Both coupled climate model simulations and instrumental data analyses indicate that variability in the large scale circulation of the Atlantic Ocean (also called the Atlantic meridional overturning circulation, or AMOC) may be tightly coupled to tropical North Atlantic and subsurface temperature variability through both atmospheric and oceanic processes. While a slowdown of the AMOC results in an atmospheric-induced surface cooling in the entire tropical North Atlantic, the subsurface experiences an even larger warming due to rapid reorganizations of ocean circulation patterns. As a result, recent modeling studies and observational data point to the subsurface of the western tropical North Atlantic as the most sensitive Tropical Atlantic region to respond to AMOC variability.

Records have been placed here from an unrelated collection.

/-- A gyroscope component of an IMU item's payload (Table RGS-2). -/
def gyroRaw (e pay : List Byte) (i : Nat) : Int :=
  let d := leAt e (0x80 + 2 * i) 2
  let n := if d.testBit 9 then 4 else 2
  let b := payBytes pay (d % 256) n
  toSigned (8 * n) (if d.testBit 8 then beNat b else leNat b)

/-- The integral of the gyroscope over a stretch, by the trapezoid rule, in 2 LSB × 2^-32 ns; samples newest first, the stretch
inside their times (R376). -/
def gyroIntegral (e : List Byte) (i : Nat) (lo hi : Int) : List (Int × List Byte) → Int
  | b :: a :: r =>
    let wa := gyroRaw e a.2 i
    let wb := gyroRaw e b.2 i
    let w (t : Int) : Int := if b.1 = a.1 then wb else wa + roundQ ((wb - wa) * (t - a.1)) (b.1 - a.1)
    let x := max lo a.1
    let y := min hi b.1
    (if x < y then (w x + w y) * (y - x) else 0) + gyroIntegral e i lo hi (a :: r)
  | _ => 0

/-- The integral from one time to another, in either direction (R376). -/
def gyroFrom (e : List Byte) (i : Nat) (lo hi : Int) (h : List (Int × List Byte)) : Int :=
  if lo ≤ hi then gyroIntegral e i lo hi h else -gyroIntegral e i hi lo h

/-- A pose record. -/
structure Pose where
  count : Nat
  bytes : List Byte
  deriving DecidableEq, Repr

/-- The newest of an IMU's pose records at or before a stamp, head being the index of the newest of all (R376). -/
def poseOf (b : List Byte) (head : Nat) (stamp : Tick) : Option Pose :=
  let rs := (List.range 16).map (fun k => slice b (128 * ((head + 16 - k) % 16)) 128)
  (rs.find? (fun r => decide (leAt r 0 8 ≤ stamp))).map (fun r => ⟨leAt r 0 8, r⟩)

/-- How a gripper sample is lost. -/
inductive GripDrop where
  | stale | rotLimit
  deriving DecidableEq, Repr

/-- The IMU items cover the stretch between two times (R377). -/
def imuCovers (h : List (Int × List Byte)) (a b : Int) : Bool :=
  match h.head?, h.getLast? with
  | some n, some o => decide (o.1 ≤ min a b) && decide (max a b ≤ n.1)
  | _, _ => false

/-- A point placed by the gripper: the point and the sensor origin in the cell frame (R376, R377). A pose ring that cannot be read gives no
pose, and a sample without a pose is stale (log entry 10). -/
def State.gripper (s : State) (f : EpochRec) (e : List Byte) (stamp : Tick) (ts : Int) (q : V3) (ring : List Byte) :
    Except GripDrop (V3 × V3) :=
  let i := (calFlag e 2).toNat
  match poseOf ring (if i = 0 then s.getF RGS_POSE_HEAD.HEAD_0 else s.getF RGS_POSE_HEAD.HEAD_1) stamp with
  | none => .error .stale
  | some p =>
    let tp := s.dtl.timeAt p.count
    let h := (s.rgs.imus.toList[i]?).getD []
    if (bitsOf f.motion.toNat 31 16 : Int) * 1000 * unitNs < s.dtl.timeAt stamp - tp || !imuCovers h tp ts then .error .stale
    else
      let ie := calEntry f.cal (52 + i)
      let g (j : Nat) : Int := gyroFrom ie j tp ts h
      let phi (j : Nat) : Int :=
        roundQ ((calInt ie (0x8C + 12 * j) 4 * g 0 + calInt ie (0x90 + 12 * j) 4 * g 1 + calInt ie (0x94 + 12 * j) 4 * g 2) *
          (leAt ie 0x88 4 : Int)) (2 ^ 79 * 1000000000)
      if [0, 1, 2].any (fun j => decide ((f.motion.toNat % 65536 : Int) < (phi j).natAbs)) then .error .rotLimit
      else
        let rot (r c : Nat) : Int := toSigned 32 (leAt p.bytes (8 + 16 * r + 4 * c) 4)
        let turn (v : V3) : V3 :=
          (v.1 + fitQ (phi 1 * v.2.2 - phi 2 * v.2.1) 65536, v.2.1 + fitQ (phi 2 * v.1 - phi 0 * v.2.2) 65536,
           v.2.2 + fitQ (phi 0 * v.2.1 - phi 1 * v.1) 65536)
        let go (v : V3) : V3 :=
          let w := turn v
          V3.of (fun r => fit32 (fitQ (rot r 0 * w.1 + rot r 1 * w.2.1 + rot r 2 * w.2.2) (2 ^ 30) + rot r 3 +
            fitQ (toSigned 32 (leAt p.bytes (56 + 4 * r) 4) * (ts - tp)) (unitNs * 1000000000)))
        .ok (go (extrinsic e q), go (calT e 0, calT e 1, calT e 2))

/-! ### Voxel updates (R384, R385, R400 to R404) -/

/-- The size of a voxel in Q26.6 mm (R384). -/
def State.voxSize (s : State) : Int := 16 * 2 ^ s.getF RGS_GRID_CFG.VOX_LOG2

/-- The voxel of a point (R384). -/
def State.voxOf (s : State) (p : V3) : V3 :=
  let o : V3 := (toSigned 32 (s.getF RGS_ORIGIN_XY.X), toSigned 32 (s.getF RGS_ORIGIN_XY.Y), toSigned 32 (s.getF RGS_ORIGIN_Z.Z))
  V3.of (fun i => (p.at i - o.at i) / s.voxSize)

/-- A voxel lies in the grid. -/
def State.inGrid (s : State) (v : V3) : Bool :=
  [0, 1, 2].all (fun i => decide (0 ≤ v.at i) && decide (v.at i < 2 ^ s.getF RGS_GRID_CFG.EXTENT_LOG2))

/-- The brick key of a voxel (R385). -/
def voxKey (v : V3) : Nat := (v.1 / 8).toNat + 2 ^ 9 * (v.2.1 / 8).toNat + 2 ^ 18 * (v.2.2 / 8).toNat

/-- The byte of a voxel in its brick (R383). -/
def voxByte (v : V3) : Nat := 8 * ((v.1 % 8).toNat + 8 * (v.2.1 % 8).toNat + 64 * (v.2.2 % 8).toNat)

/-- The octahedral code of a view direction (R404). -/
def octahedral (n : V3) : Int × Int :=
  let m : Int := n.1.natAbs + n.2.1.natAbs + n.2.2.natAbs
  let sg (x : Int) : Int := if x < 0 then -1 else 1
  if m = 0 then (Config.originNormal false, Config.originNormal true)
  else if n.2.2 < 0 then (nearQ (127 * (m - n.2.1.natAbs) * sg n.1) m, nearQ (127 * (m - n.1.natAbs) * sg n.2.1) m)
  else (nearQ (127 * n.1) m, nearQ (127 * n.2.1) m)

/-- A field that moves toward a new value by an arithmetic shift, or takes it when the voxel had no confidence (R403, R404). -/
def blend (fresh : Bool) (sh : Nat) (old new : Int) : Int := if fresh then new else old + (new - old) / 2 ^ sh

/-- What a hit brings to its voxel. -/
structure Hit where
  inc    : Int
  conf   : Nat
  bytes  : Nat × Nat
  normal : Int × Int
  colour : Option (Nat × Nat × Nat)
  deriving DecidableEq, Repr

/-- A hit's voxel (R400, R402 to R404); cfg is RGS_UPDATE_CFG as the epoch took it. -/
def hitVoxel (cfg : Nat) (h : Hit) (v : List Byte) : List Byte :=
  let l := clampInt (toSigned 8 (bitsOf cfg 15 8)) (toSigned 8 (bitsOf cfg 23 16)) (toSigned 8 (byteAt v 0) + h.inc)
  let c := byteAt v 1
  let c' := min 255 (c + h.conf - stipple c h.bytes.1 h.conf h.bytes.2)
  let col (o : Nat) (x : Nat) : Int := blend (decide (c = 0)) (bitsOf cfg 26 24) (byteAt v o : Int) (x : Int)
  let cols := match h.colour with
    | none => slice v 2 3
    | some (r, g, b) => [BitVec.ofInt 8 (col 2 r), BitVec.ofInt 8 (col 3 g), BitVec.ofInt 8 (col 4 b)]
  let nrm (o : Nat) (x : Int) : Byte := BitVec.ofInt 8 (blend (decide (c = 0)) (bitsOf cfg 30 28) (toSigned 8 (byteAt v o)) x)
  BitVec.ofInt 8 l :: BitVec.ofNat 8 c' :: cols ++ [nrm 5 h.normal.1, nrm 6 h.normal.2, 0]

/-- A miss's voxel (R401). -/
def missVoxel (cfg : Nat) (dec : Int) (v : List Byte) : List Byte :=
  BitVec.ofInt 8 (clampInt (toSigned 8 (bitsOf cfg 15 8)) (toSigned 8 (bitsOf cfg 23 16)) (toSigned 8 (byteAt v 0) + dec)) :: v.drop 1

/-- The pixel of a camera that a point of the cell falls on, by the forward Brown–Conrady model; none behind the camera (R403). -/
def lensPixel (c : List Byte) (p : V3) : Option (Int × Int) :=
  let d : V3 := V3.of (fun i => p.at i - calT c i)
  let q : V3 := V3.of (fun i => fitQ (calRot c 0 i * d.1 + calRot c 1 i * d.2.1 + calRot c 2 i * d.2.2) (2 ^ 30))
  if q.2.2 ≤ 0 then none
  else
    let x := fitQ (q.1 * 2 ^ 28) q.2.2
    let y := fitQ (q.2.1 * 2 ^ 28) q.2.2
    let k := calLens c
    let r2 := lensR2 x y
    let rad := lensRad k r2
    let xd := fit32 (mul28 x rad + lensShift (k 3) (k 4) r2 x y)
    let yd := fit32 (mul28 y rad + fit32 (mul28 (k 3) (fit32 (r2 + mul28 (fit32 (2 * y)) y)) + mul28 (mul28 (fit32 (2 * k 4)) x) y))
    some (nearQ (calOptic c 0 * xd + calOptic c 2 * 2 ^ 28) (2 ^ 44), nearQ (calOptic c 1 * yd + calOptic c 3 * 2 ^ 28) (2 ^ 44))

This study, co-led by a paleoceanographer and a climate modeler from Texas A & M University, combines proxy reconstructions of sea surface and subsurface temperature and salinity with climate model simulations to identify and understand teleconnections between ocean circulation, high latitude variability, and tropical Atlantic climate. Specifically, the researchers will use a time slice approach to investigate the evolution of vertical temperature and salinity change in the western Tropical North Atlantic linked directly to atmospheric and ocean circulation changes during three of the most significant events of the last deglaciation (Heinrich Event 1, the Bolling-Allerod, and the Younger Dryas). They will also test the fidelity of model results by generating similar proxy records for the past 60,000 years. Overall they seek to test the hypothesis that cold periods on the high-latitude North Atlantic correspond to intense subsurface warming in the western tropical North Atlantic, suggesting that western tropical North Atlantic subsurface temperature change is a sensitive indicator of AMOC variability.
This research will improve understanding of the interplay between ocean circulation and climate change, and could potentially improve predictive capability of tropical Atlantic climate variability. Funding supports two graduate students and fosters greater collaboration between two communities of researchers.